Когда приговор был вынесен, все, казалось, почувствовали облегчение.
Особенно изменился Деннин. От его прежней угрюмой дерзости не осталось и
следа: он болтал со своими тюремщиками и порой даже не без прежнего блеска и
остроумия. Эдит читала ему Библию, а он старался не проронить ни одного
слова. Она читала из Нового завета, и убийца с глубоким вниманием прослушал
притчу о блудном сыне и молитву разбойника на кресте.
Накануне казни Эдит снова задала Деннину все тот же вопрос:
-- Зачем ты это сделал?
И он ответил:
-- Очень просто. Я думал...
Но она внезапно прервала его и, попросив обождать, бросилась к Гансу.
Ганс спал после дежурства и, когда его разбудили, с ворчанием сел на койке,
протирая глаза.
-- Ступай,-- сказала ему Эдит,-- и приведи сюда Негука и еще
кого-нибудь из индейцев. Майкл готов сознаться. Возьми двустволку и приведи
их хотя бы силой.
Полчаса спустя Негук и его родственник Хэдикван появились в комнате,
где лежал приговоренный к смерти. Они шли неохотно. Ганс с двустволкой в
руке замыкал шествие.
-- Негук,-- сказала Эдит,-- мы не причиним зла ни тебе, ни твоему
народу. Нам от вас ничего не нужно,-- только сидите, слушайте и постарайтесь
все понять.
Так Майкл Деннин, приговоренный к смерти, публично покаялся в своем
преступлении. Он говорил, Эдит записывала его показания, индейцы слушали, а
Ганс сторожил у дверей, боясь, как бы свидетели не вздумали улизнуть.
Вот уже пятнадцать лет, как он не был у себя на родине, говорил Деннин,
и все эти годы ему хотелось только одного: добыть побольше денег, вернуться
домой и обеспечить старуху мать, чтобы она до конца дней своих не знала
нужды.
-- А разве на тысячу шестьсот долларов что-нибудь сделаешь? --
продолжал Деннин.-- Мне нужно было все золото, все восемь тысяч.

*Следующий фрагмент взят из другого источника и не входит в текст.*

/-- R73 to R76 and the word formats of R202, R216, R224, R227, R230, R359, R417, R421, R452, R462: the transfer, near-memory, collective and
handle commands issue with their words; a reserved bit or an operand out of range is an ILLEGAL OPERAND.
Where each of these completes with its own effect: copy, ccopy, layout, scat, nmred, nmsac, nmcas, sig, coll, hset, tshoot, launch, probeReq,
probe. -/
def Obligations.TransferCommandsIssue : Prop :=
  ∀ (s : State) (t a b : BitVec 6), s.iss.guard = true →
    let w := reg s a
    let v := reg s b
    let f (bad : Bool) : List Raised := illegalIf s bad ++ consumed s [a, b]
    let f1 (bad : Bool) : List Raised := illegalIf s bad ++ consumed s [a]
    (tokenFree s .copy t → exec (.copy t a b) s =
      issues s .copy t w v 0 (f (wbits w 62 2 != 0 || wbits w 0 8 != 0 || wbits v 9 55 != 0)) []) ∧
    (tokenFree s .ccopy t → exec (.ccopy t a b) s = issues s .ccopy t w v 0 (f (wbits w 62 2 != 0 || wbits w 0 8 != 0)) []) ∧
    (tokenFree s .layout t → exec (.layout t a b) s = issues s .layout t w v (reg s (a + 1))
      (illegalIf s (a.toNat % 2 == 1 || wbits v 40 24 != 0 || wbits v 0 8 != 0) ++ consumed s [a, a + 1, b]) []) ∧
    (tokenFree s .scat t → ∃ bad, exec (.scat t a b) s = issues s .scat t w v 0 (f bad) [] ∧
      (bad = false ↔ wbits w 56 3 < 3 ∧ wbits w 59 2 ≠ 3 ∧ wbits w 62 2 = 0 ∧ wbits w 0 28 % 4 = 0 ∧
        wbits w 28 28 % codeBytes (scatFmt w) = 0)) ∧
    (tokenFree s .nmred t → exec (.nmred t a b) s = issues s .nmred t w v 0
      (f (wbits w 30 34 != 0 || wbits w 28 2 == 3 || wbits w 0 6 != 0 || wbits v 28 36 != 0 || wbits v 0 6 != 0)) []) ∧
    (tokenFree s .nmsac t → exec (.nmsac t a b) s = issues s .nmsac t w v 0
      (f (wbits w 28 4 != 0 || wbits w 0 6 != 0 || wbits v 28 36 != 0 || wbits v 0 6 != 0)) []) ∧
    (tokenFree s .nmcas t → exec (.nmcas t a b) s = issues s .nmcas t w v 0
      (f (wbits w 32 32 != 0 || wbits w 0 4 != 0 || wbits v 20 3 != 0)) []) ∧
    (tokenFree s .sig t → exec (.sig t a b) s = issues s .sig t w v 0 (f (wbits w 20 3 != 0 || wbits w 0 20 == 0)) []) ∧
    (tokenFree s .coll t → exec (.coll t a b) s = issues s .coll t w v 0
      (f (wbits w 28 36 != 0 || wbits w 0 8 != 0 || decide (4 ≤ wbits v 8 3) || wbits v 11 2 == 3 || wbits v 34 30 != 0)) []) ∧
    (tokenFree s .hset t → exec (.hset t a) s = issues s .hset t w 0 0
      (f1 (wbits w 0 8 == 0 || decide (2 ≤ wbits w 8 2) || wbits w 12 20 != 0 || (wbits w 8 2 == 0 && wbits w 32 32 == 0))) []) ∧
    (tokenFree s .tshoot t → exec (.tshoot t a) s = issues s .tshoot t w 0 0 (f1 (wbits w 20 44 != 0)) []) ∧
    (tokenFree s .launch t → exec (.launch t a) s = issues s .launch t w 0 0 (consumed s [a]) []) ∧
    (tokenFree s .probeReq t → exec (.probeReq t a) s = issues s .probeReq t w 0 0 (f1 (wbits w 28 36 != 0 || wbits w 0 6 != 0)) []) ∧
    (tokenFree s .probe t → timed s = false → s.probeOther = none →
      exec (.probe t a) s = issues s .probe t w 0 0 (f1 (wbits w 28 36 != 0 || wbits w 0 6 != 0)) [])

/-- R262 to R264, R377, R383, R385, R400, R401, R465: the fabric commands and the leases issue; an FSEND whose departure is less than 512 cycles
away is a SCHEDULE DEPART, and a LEASE that is not held holds a paced strand and fails in timed code.
Where each of these completes with its own effect: fsend, frecv, fld, fst, fatom, unlease, lease. -/
def Sys2Proof.Claims.FabricAndLeaseCommandsIssue : Prop :=
  ∀ (s : State) (t a b : BitVec 6), s.iss.guard = true →
    let w := reg s a
    let v := reg s b
    let f (bad : Bool) : List Raised := illegalIf s bad ++ consumed s [a, b]
    let badBand := wbits w 18 46 != 0 || wbits w 0 16 == 0
    (tokenFree s .fsend t → exec (.fsend t a b) s = issues s .fsend t w v 0
      (f (wbits w 45 1 != 0 || wbits w 60 4 != 0 || decide (15750 < wbits w 46 14 + 1) || wbits w 0 6 != 0) ++
        (if v.toNat < s.cyc + 512 then [readStage s .scheduleDepart v.toNat] else [])) []) ∧
    (tokenFree s .frecv t → exec (.frecv t a b) s = issues s .frecv t w v 0 (f (wbits w 52 12 != 0 || wbits w 0 6 != 0)) []) ∧
    (tokenFree s .fld t → exec (.fld t a b) s = issues s .fld t w v 0 (f (requestBad .fld w v)) []) ∧
    (tokenFree s .fst t → exec (.fst t a b) s = issues s .fst t w v 0 (f (requestBad .fst w v)) []) ∧
    (tokenFree s .fatom t → exec (.fatom t a b) s = issues s .fatom t w v 0 (f (requestBad .fatom w v)) []) ∧
    (tokenFree s .unlease t → exec (.unlease t a) s = issues s .unlease t w 0 0 (illegalIf s badBand ++ consumed s [a]) []) ∧
    (tokenFree s .lease t →
      let claim := s.iss.tm.claimOf s.iss.st.index w
      let unheld : Bool := match claim with
        | some i => !((s.iss.tm.claims[i]?).any fun k => k.heldAt s.iss.tm.tcyc)
        | none => false
      exec (.lease t a) s = issues s .lease t w 0 0 (illegalIf s badBand ++ consumed s [a] ++ lateIf s 5 (timed s && unheld))
        (if unheld then [.hold (.lease (claim.getD 0))] else []))

/-- R73 to R76, R182, R262 to R264, R377, R400, R401, R465, R480, R481: the issue of cube, fabric and lease commands. -/
def Obligations.CubeFabricAndLeaseIssue : Prop :=
  Claims.CubeCommandsIssue ∧ Claims.FabricAndLeaseCommandsIssue

/-- R76, R371: a produced token that is pending, where the bundle does not continue its command, and one that the slot's own DEPS names, are
ILLEGAL OPERANDs of every engine command. -/
def Sys2Proof.Claims.TokenBusy : Prop :=
  ∀ (s : State) (i : Instr) (t : BitVec 6), s.iss.guard = true → engineToken i = some t → t ≠ 0 → (∀ op, s.continued op t.toNat = none) →
    (tokenPending s t = true ∨ ∃ a b c, s.iss.deps = some (a, b, c) ∧ (t = a ∨ t = b ∨ t = c)) →
    ∃ u, exec i s = .next u ∧ ∃ r ∈ u.iss.raised, r.cause = .illegalOperand ∧ r.slot = s.iss.slot

/-- R75, R76, R112, R269: an issued command is the newest of the device, in state queued, and its token is pending or one more of the strand's
places is taken; nothing else of the strand changes, but that a CUBE or CUBEH takes its audit mark; and only an FSEND or FRECV changes its team: it
puts off a stop for a pre-emption. (A LAUNCH goes on to its core's queue, and a LEASE makes its request, or completes at once where a timed one is
held.) A command that goes on after a pre-emption takes its place again. -/
def Sys2Proof.Claims.CommandEntry : Prop :=
  (∀ (s : State) (c : Cmd) (st : Strand), s.strand c.team c.strand = some st → c.op ≠ .launch → c.op ≠ .lease →
    (∀ o ∈ s.cmds, o.again = false) →
    let u := s.enterCommand c
    (∃ d, u.cmds = s.cmds ++ [d] ∧ d.id = s.nextId ∧ d.op = c.op ∧ d.token = c.token ∧ d.w0 = c.w0 ∧ d.w1 = c.w1 ∧ d.st = c.st ∧
      s.cyc ≤ d.notBefore) ∧ u.nextId = s.nextId + 1 ∧
    (∃ x, u.strand c.team c.strand = some x ∧
      x = { st with tokens := x.tokens, tokenless := x.tokenless, auditMark := st.auditMark && c.op != .cube && c.op != .cubeh } ∧
      (c.token = 0 → x.tokenless = st.tokenless + 1 ∧ x.tokens = st.tokens) ∧
      (c.token ≠ 0 → x.tokenless = st.tokenless ∧ x.token c.token = { st.token c.token with st := .pending } ∧
        ∀ k : Fin 64, k.val ≠ c.token % 64 → x.tokens.get k = st.tokens.get k)) ∧
    u.ring = s.ring ∧ u.hbm = s.hbm ∧
    (c.op ≠ .fsend → c.op ≠ .frecv → u.teams = s.teams) ∧
    (c.op = .fsend ∨ c.op = .frecv → ∀ t, s.team c.team = some t → u.teams = (s.setTeam t.deferStop).teams)) ∧
  (∀ (s : State) (c o : Cmd), c.op ≠ .lease →
    (s.cmds.find? fun o => o.team == c.team && o.strand == c.strand && o.packet.isNone && o.again && o.op == c.op && o.token == c.token &&
      o.pc == c.pc && o.slot == c.slot) = some o →
    s.enterCommand c = s.setCmd { o with st := .queued, again := false, issuedTc := c.issuedTc, issuedCyc := c.issuedCyc, timed := c.timed
                                         notBefore := 0, core := c.core })

/-- R75, R76, R371: a busy token, and what an issued command leaves. -/
def Obligations.CommandsEnter : Prop :=
  Claims.TokenBusy ∧ Claims.CommandEntry

/-! ### Decoding, and the step -/

namespace Sys2Proof.Claims

/-- Whether an instruction is a prefix, which belongs to the slot after it. -/
def isPrefix : Instr → Bool
  | .deps _ _ _ | .pfx _ | .pfxG _ _ => true
  | _ => false

end Sys2Proof.Claims

/-- R314, R321, R328 to R333: decoding the word of a well-formed slot gives the slot back, with its stop, version and scheduling bits; and a word
stored as bytes, lowest first, decodes as it stands. -/
def Obligations.DecodeOfEncode : Prop :=
  (∀ (x : Slot) (w : BitVec 32), x.op.wellFormed = true → encodeSlot x = some w → decodeSlot w = .ok x) ∧
  (∀ (w : BitVec 32) (rest : List Byte), decodeBytes (slotWordBytes w ++ rest) = some (decodeSlot w, rest))

/-- R4, R314, R335: a word has one meaning: the word of what a word decodes to is that word, so that no bit of it is dropped. -/
def Obligations.EncodeOfDecode : Prop :=
  ∀ (x : Slot) (w : BitVec 32), decodeSlot w = .ok x → encodeSlot x = some w

/-- Words written out from the encodings of the reference entries decode to the instructions they stand for. -/
def Obligations.DecodeKnownWords : Prop :=
  let is (w : BitVec 32) (i : Instr) : Prop := decodeSlot w = .ok { stop := false, ver := 0, sc := 0, op := i }
  is 0x016051A4 (.addi 5 6 36) ∧ is 0x0201114A (.cmpi 2 1 5 10) ∧ is 0x04107FFC (.br 0 1 0x3FFC) ∧ is 0x0421F00C (.jal 31 12) ∧
  is 0x0430007C (.jind 0 0 0 31) ∧ is 0x0D5020C4 (.vdot4 1 0 1 2 3 4) ∧ is 0x10B08105 (.rngc 8 4 5) ∧ is 0x0CE00001 (.vskip 1) ∧
  is 0x14107208 (.lds 7 8 8) ∧ is 0x1510A240 (.qpush 1 0 2 9) ∧ is 0x15204002 (.qpop 4 2) ∧ is 0x15300003 (.qsel 3) ∧
  is 0x15000191 (.put 6 1 1) ∧ is 0x1810528B (.cube 5 10 11) ∧ is 0x1C507093 (.mtc 7 0x093) ∧ is 0x1C405093 (.mfc 5 0x093)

Тогда я мог
бы вернуться домой богачом. . Порешил так и принялся за дело -- хотел было перестрелять вас
всех по очереди... да, видно, ломоть-то был не по зубам, как сказал бы
Харки,-- ну, я и подавился. Вот вам и все мое признание. Дьявол меня
попутал, но теперь, бог даст, искуплю свой грех.
-- Негук и Хэдикван, вы слышали слова белого человека? -- спросила Эдит
у индейцев.-- Я записала его слова на этой бумаге, а вы должны поставить
здесь значки. Когда придут белые люди, они посмотрят на бумаги и увидят, что
вы слышали слова этого человека.
Оба индейца поставили крестики против своих имен, получили приглашение
явиться завтра вместе с остальными жителями поселка, дабы
засвидетельствовать дальнейшие события, и были отпущены восвояси.
Деннину освободили руки, чтобы он мог подписать свою исповедь. Потом в
комнате воцарилось молчание. Ганс беспокойно шагал из угла в угол. Эдит тоже
было не по себе. Деннин лежал на спине, глядя вверх, на обомшелые балки
потолка.
-- Да, теперь я должен искупить свой грех перед Богом,-- пробормотал он
и, обернувшись к Эдит, попросил: -- Почитай-ка мне еще из той книги. --
Потом добавил шутливо: -- Глядишь, проклятая койка не так будет впиваться в
бока.
День выдался ясный, морозный, когда они повели Деннина на казнь.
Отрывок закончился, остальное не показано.